▼

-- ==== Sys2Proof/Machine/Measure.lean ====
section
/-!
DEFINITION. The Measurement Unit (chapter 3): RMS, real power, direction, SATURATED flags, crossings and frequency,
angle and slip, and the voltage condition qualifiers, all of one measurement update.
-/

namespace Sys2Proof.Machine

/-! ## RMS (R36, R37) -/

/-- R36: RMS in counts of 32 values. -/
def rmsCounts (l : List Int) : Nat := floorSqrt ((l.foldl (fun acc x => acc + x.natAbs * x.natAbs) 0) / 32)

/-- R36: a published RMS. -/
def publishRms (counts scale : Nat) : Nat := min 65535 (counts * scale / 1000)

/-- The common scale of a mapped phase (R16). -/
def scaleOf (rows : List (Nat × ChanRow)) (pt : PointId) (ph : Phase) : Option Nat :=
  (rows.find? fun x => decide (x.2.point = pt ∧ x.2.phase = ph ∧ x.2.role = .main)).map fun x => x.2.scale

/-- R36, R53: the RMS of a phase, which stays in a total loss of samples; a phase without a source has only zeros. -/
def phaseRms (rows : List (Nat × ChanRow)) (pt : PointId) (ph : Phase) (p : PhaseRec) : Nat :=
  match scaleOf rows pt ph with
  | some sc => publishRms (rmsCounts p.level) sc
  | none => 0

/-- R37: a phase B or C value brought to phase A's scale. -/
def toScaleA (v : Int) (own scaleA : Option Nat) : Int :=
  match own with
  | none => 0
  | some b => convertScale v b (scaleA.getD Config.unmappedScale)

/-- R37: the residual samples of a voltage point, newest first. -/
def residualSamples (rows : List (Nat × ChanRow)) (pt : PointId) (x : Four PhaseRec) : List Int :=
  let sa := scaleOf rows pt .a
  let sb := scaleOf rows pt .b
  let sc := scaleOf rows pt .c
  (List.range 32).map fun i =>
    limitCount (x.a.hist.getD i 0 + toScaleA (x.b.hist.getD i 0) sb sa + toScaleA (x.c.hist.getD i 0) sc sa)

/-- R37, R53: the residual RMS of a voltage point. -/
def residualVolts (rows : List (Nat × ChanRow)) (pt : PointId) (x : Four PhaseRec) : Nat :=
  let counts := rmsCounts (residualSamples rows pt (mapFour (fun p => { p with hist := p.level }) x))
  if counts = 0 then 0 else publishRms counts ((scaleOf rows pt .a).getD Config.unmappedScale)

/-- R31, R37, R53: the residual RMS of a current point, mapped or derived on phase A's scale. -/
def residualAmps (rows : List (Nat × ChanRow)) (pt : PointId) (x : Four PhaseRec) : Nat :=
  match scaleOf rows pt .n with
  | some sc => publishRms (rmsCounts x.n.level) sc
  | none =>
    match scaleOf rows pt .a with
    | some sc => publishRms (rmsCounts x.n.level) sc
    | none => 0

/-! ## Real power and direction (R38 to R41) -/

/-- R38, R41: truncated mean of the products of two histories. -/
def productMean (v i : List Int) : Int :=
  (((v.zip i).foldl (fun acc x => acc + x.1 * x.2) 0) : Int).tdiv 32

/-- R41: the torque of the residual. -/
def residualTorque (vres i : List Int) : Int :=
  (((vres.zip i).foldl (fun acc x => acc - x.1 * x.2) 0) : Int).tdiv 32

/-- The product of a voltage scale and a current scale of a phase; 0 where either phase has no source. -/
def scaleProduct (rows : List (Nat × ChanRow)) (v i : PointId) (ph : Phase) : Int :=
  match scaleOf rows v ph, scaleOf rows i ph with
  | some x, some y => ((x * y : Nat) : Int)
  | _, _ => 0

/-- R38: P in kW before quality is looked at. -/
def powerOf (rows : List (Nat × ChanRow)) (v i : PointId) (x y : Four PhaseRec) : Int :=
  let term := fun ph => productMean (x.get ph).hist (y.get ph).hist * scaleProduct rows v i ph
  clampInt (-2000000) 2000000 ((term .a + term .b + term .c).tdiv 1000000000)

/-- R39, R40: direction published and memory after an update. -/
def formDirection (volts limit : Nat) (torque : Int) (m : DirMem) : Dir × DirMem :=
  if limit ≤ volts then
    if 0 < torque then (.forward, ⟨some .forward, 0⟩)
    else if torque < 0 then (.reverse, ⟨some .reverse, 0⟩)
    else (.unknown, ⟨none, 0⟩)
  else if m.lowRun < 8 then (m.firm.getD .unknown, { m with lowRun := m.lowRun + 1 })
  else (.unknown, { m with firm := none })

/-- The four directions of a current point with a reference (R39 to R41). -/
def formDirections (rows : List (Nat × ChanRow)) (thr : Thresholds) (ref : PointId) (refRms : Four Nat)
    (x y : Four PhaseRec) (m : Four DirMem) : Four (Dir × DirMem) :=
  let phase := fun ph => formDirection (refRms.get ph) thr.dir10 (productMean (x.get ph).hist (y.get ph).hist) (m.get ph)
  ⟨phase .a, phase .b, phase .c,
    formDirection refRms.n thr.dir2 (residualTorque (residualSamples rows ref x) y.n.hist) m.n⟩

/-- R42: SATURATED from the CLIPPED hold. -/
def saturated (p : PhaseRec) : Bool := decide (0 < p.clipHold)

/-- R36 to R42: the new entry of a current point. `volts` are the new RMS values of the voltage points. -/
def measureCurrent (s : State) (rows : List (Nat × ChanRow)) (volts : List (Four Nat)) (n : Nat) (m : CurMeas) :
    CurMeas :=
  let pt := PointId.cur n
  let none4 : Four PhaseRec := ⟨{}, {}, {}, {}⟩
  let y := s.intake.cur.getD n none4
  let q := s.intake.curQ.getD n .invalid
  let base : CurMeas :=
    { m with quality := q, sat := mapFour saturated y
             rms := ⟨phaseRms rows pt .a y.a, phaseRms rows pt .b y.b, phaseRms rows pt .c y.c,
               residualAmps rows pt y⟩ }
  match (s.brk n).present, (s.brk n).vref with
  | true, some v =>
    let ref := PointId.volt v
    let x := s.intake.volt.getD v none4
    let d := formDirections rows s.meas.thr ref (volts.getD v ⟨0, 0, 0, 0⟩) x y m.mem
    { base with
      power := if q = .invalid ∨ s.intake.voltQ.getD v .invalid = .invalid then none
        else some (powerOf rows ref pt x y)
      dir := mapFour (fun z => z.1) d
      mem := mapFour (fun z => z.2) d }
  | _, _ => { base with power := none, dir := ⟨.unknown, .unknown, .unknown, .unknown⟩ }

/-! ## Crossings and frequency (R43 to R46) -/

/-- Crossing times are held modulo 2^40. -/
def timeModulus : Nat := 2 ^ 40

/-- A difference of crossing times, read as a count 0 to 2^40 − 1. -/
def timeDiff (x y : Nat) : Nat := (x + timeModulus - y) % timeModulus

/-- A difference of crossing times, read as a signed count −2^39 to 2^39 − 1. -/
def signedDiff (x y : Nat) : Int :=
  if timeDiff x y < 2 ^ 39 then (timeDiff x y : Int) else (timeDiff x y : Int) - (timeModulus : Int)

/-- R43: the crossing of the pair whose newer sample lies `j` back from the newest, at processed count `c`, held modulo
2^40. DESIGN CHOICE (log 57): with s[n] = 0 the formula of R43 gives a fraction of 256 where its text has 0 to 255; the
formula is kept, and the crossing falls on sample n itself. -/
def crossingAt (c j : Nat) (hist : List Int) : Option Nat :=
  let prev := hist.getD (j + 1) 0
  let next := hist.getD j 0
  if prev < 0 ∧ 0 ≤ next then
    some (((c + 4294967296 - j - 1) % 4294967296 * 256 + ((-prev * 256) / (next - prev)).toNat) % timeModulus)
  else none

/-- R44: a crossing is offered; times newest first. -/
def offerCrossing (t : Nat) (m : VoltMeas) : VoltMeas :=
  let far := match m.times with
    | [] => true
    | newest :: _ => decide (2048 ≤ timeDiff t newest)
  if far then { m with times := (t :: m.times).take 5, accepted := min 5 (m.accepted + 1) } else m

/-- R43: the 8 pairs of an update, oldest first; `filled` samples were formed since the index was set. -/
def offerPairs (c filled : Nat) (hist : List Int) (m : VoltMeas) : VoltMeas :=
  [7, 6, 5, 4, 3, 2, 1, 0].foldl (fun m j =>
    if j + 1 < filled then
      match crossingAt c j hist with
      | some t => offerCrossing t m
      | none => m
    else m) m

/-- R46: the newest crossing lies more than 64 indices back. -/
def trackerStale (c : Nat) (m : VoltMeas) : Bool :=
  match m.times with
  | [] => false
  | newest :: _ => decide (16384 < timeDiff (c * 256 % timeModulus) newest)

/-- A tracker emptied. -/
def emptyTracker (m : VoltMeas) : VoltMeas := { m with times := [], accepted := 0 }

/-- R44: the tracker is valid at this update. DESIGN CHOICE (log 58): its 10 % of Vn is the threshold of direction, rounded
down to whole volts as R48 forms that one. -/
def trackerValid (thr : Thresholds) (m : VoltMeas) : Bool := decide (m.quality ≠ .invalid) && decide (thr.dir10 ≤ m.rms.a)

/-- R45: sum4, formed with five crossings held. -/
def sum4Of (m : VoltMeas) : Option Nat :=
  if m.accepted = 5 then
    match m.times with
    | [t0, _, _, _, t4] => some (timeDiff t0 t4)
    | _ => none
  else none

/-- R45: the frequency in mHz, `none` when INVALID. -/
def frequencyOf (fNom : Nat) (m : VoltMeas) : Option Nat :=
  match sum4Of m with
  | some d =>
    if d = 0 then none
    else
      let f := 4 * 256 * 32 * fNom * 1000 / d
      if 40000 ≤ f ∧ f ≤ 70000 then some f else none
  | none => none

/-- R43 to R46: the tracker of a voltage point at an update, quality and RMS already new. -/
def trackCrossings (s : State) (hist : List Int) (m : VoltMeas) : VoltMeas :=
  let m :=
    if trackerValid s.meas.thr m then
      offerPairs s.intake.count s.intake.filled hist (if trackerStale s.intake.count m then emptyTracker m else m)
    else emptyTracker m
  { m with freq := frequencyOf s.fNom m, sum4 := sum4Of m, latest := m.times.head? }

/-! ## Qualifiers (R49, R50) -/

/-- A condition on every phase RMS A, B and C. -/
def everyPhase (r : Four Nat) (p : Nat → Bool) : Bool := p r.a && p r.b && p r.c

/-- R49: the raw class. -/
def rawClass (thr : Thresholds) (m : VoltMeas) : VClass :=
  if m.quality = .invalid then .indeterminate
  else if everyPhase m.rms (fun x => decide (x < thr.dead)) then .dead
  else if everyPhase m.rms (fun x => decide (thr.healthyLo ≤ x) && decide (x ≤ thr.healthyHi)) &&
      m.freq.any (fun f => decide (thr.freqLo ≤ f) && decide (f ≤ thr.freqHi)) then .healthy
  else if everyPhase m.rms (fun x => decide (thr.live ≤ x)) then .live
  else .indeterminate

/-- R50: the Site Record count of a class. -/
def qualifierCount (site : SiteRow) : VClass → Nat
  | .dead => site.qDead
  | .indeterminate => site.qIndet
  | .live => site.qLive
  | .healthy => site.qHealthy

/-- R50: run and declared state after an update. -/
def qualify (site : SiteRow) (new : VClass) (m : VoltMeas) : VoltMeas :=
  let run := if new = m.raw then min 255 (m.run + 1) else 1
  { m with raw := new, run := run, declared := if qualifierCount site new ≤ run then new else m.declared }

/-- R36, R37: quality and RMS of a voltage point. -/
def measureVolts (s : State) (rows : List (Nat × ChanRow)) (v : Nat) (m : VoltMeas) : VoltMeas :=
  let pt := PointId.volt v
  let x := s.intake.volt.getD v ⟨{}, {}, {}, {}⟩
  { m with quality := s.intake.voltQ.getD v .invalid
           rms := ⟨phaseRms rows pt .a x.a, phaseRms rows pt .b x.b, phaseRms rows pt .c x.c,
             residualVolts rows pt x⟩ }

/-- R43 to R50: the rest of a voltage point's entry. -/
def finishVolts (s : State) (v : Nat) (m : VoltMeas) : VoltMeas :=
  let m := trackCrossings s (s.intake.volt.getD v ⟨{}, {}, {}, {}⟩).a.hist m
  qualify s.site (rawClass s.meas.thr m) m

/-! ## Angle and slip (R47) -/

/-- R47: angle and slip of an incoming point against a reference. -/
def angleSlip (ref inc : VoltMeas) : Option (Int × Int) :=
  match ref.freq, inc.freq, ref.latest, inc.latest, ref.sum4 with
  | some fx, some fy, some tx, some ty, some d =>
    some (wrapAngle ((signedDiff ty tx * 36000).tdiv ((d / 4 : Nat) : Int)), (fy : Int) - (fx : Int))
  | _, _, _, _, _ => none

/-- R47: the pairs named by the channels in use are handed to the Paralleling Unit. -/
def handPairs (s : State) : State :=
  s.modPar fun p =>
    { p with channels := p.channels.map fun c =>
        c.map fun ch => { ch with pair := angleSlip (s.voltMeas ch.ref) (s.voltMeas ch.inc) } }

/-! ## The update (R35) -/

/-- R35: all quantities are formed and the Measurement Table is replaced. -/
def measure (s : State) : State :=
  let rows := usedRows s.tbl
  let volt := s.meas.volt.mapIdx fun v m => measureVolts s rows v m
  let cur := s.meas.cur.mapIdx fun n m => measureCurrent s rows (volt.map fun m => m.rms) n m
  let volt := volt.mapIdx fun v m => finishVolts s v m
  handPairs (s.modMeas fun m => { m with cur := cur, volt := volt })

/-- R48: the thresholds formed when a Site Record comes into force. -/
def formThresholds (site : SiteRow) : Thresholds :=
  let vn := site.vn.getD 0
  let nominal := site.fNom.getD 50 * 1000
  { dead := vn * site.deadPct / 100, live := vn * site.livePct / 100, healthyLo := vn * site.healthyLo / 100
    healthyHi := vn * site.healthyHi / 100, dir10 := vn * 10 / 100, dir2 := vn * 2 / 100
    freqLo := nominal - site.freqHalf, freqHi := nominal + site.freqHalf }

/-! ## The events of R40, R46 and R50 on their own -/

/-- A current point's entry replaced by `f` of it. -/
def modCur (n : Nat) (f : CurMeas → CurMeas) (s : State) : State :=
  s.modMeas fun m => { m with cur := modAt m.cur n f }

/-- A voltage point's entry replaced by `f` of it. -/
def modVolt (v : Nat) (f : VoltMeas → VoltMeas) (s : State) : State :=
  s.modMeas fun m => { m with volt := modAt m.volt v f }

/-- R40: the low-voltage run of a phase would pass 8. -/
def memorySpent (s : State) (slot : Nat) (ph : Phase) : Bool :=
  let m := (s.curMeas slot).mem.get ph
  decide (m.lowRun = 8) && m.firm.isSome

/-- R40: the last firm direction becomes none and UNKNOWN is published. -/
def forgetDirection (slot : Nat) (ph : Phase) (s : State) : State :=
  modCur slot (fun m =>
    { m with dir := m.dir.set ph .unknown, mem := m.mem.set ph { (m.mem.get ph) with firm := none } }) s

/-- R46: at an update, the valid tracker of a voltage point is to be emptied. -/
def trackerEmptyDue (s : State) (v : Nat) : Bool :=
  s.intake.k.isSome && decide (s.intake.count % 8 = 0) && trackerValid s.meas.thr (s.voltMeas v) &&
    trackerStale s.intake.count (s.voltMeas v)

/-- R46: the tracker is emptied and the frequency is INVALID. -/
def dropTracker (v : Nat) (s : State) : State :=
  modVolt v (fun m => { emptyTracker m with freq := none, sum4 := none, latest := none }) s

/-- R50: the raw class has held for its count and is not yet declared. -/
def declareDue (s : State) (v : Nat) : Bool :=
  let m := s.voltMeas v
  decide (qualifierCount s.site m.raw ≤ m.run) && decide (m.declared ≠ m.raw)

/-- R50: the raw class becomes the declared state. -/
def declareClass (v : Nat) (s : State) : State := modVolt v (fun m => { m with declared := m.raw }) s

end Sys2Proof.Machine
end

▲

Across the preceding material, how many lines contain the word "foldl"? State the number alone.

4